WHAT TO PRODUCE: Locate the line that contains "k.owner), (Reg.EM_CCFG_SECURE, flagNat". Print it and each following line through the end of the listing, verbatim, and nothing more.

AVAILABLE DATA:
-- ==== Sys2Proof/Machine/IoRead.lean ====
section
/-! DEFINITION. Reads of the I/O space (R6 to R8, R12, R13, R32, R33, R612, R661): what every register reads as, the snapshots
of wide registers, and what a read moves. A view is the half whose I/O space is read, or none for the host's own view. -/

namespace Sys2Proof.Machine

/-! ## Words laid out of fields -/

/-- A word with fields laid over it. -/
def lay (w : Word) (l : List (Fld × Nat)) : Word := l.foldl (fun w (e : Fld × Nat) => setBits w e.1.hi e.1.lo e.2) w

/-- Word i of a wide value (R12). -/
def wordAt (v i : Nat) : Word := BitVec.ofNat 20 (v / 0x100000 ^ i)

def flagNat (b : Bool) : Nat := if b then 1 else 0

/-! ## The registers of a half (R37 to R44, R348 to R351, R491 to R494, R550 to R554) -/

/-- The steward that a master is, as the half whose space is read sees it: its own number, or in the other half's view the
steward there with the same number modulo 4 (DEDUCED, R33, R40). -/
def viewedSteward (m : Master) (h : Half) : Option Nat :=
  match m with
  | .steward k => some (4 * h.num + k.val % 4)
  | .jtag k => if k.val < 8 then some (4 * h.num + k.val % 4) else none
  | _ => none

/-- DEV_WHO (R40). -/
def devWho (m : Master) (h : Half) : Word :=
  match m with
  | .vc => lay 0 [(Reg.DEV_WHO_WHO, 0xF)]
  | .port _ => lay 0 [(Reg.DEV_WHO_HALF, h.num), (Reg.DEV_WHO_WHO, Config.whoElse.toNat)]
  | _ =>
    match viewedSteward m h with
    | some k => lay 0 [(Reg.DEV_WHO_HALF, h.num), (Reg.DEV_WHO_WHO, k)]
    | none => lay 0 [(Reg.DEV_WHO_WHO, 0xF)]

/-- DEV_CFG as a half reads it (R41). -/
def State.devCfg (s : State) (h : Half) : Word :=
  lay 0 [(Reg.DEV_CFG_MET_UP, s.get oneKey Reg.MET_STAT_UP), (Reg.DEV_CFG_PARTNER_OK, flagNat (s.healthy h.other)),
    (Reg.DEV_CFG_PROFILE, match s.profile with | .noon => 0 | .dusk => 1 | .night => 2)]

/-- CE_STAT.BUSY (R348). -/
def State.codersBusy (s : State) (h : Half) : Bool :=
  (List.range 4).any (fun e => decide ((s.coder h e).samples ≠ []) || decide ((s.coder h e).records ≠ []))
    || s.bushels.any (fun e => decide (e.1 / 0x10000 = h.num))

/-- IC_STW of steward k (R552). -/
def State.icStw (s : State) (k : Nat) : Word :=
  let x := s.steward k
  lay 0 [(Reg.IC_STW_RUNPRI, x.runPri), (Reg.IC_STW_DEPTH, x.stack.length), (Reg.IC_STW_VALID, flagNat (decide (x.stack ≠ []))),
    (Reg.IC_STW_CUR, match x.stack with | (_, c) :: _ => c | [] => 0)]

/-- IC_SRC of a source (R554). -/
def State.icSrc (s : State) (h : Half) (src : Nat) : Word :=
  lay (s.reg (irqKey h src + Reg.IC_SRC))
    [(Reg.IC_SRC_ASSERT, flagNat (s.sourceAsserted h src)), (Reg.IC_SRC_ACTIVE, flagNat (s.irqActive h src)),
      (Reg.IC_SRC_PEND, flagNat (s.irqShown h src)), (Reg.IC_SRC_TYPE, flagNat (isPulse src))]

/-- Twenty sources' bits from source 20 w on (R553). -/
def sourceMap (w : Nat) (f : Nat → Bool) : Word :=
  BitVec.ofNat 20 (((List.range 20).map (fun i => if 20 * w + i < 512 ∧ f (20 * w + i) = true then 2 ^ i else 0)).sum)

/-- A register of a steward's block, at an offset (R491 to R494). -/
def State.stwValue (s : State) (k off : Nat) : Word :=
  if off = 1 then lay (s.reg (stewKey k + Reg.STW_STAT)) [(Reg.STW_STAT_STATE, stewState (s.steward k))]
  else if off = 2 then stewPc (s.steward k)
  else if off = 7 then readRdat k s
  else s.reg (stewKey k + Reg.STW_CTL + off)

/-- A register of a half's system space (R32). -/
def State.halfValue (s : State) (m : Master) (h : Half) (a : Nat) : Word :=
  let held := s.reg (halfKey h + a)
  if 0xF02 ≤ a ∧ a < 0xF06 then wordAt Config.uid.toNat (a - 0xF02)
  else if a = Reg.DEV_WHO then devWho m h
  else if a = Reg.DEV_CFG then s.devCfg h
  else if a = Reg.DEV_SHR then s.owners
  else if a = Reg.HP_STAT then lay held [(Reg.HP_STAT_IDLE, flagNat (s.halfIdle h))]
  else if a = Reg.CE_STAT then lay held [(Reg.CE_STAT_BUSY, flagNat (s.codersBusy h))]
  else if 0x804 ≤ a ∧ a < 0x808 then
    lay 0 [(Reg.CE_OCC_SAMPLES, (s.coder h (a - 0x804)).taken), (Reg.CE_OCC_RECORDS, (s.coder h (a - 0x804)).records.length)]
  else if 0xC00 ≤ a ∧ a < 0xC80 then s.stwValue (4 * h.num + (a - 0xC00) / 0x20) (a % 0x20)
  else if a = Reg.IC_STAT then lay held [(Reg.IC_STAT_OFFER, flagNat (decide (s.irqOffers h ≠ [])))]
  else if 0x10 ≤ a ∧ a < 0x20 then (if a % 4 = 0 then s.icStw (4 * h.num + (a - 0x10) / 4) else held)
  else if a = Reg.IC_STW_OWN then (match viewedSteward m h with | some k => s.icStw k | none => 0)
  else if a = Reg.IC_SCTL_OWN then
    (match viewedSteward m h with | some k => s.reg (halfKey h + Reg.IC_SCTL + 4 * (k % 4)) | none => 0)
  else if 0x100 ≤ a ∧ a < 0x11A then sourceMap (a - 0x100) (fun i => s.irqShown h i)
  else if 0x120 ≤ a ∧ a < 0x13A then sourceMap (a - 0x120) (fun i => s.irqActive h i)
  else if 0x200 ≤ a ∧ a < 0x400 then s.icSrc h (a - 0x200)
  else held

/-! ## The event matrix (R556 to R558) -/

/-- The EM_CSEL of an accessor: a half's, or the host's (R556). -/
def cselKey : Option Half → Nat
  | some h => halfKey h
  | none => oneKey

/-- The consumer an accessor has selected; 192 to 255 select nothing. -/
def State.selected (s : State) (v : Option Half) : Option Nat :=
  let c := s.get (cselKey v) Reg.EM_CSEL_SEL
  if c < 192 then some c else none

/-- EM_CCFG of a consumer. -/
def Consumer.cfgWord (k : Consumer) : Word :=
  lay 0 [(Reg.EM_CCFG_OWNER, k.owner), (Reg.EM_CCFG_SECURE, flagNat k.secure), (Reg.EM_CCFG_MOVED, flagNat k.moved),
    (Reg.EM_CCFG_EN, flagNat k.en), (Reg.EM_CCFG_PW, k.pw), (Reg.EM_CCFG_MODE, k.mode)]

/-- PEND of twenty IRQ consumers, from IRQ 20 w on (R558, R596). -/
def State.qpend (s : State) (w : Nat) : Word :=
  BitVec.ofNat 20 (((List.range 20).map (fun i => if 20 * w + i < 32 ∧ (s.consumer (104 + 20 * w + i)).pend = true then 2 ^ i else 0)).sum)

PROBLEM SOLUTION:
  lay 0 [(Reg.EM_CCFG_OWNER, k.owner), (Reg.EM_CCFG_SECURE, flagNat k.secure), (Reg.EM_CCFG_MOVED, flagNat k.moved),
    (Reg.EM_CCFG_EN, flagNat k.en), (Reg.EM_CCFG_PW, k.pw), (Reg.EM_CCFG_MODE, k.mode)]

/-- PEND of twenty IRQ consumers, from IRQ 20 w on (R558, R596). -/
def State.qpend (s : State) (w : Nat) : Word :=
  BitVec.ofNat 20 (((List.range 20).map (fun i => if 20 * w + i < 32 ∧ (s.consumer (104 + 20 * w + i)).pend = true then 2 ^ i else 0)).sum)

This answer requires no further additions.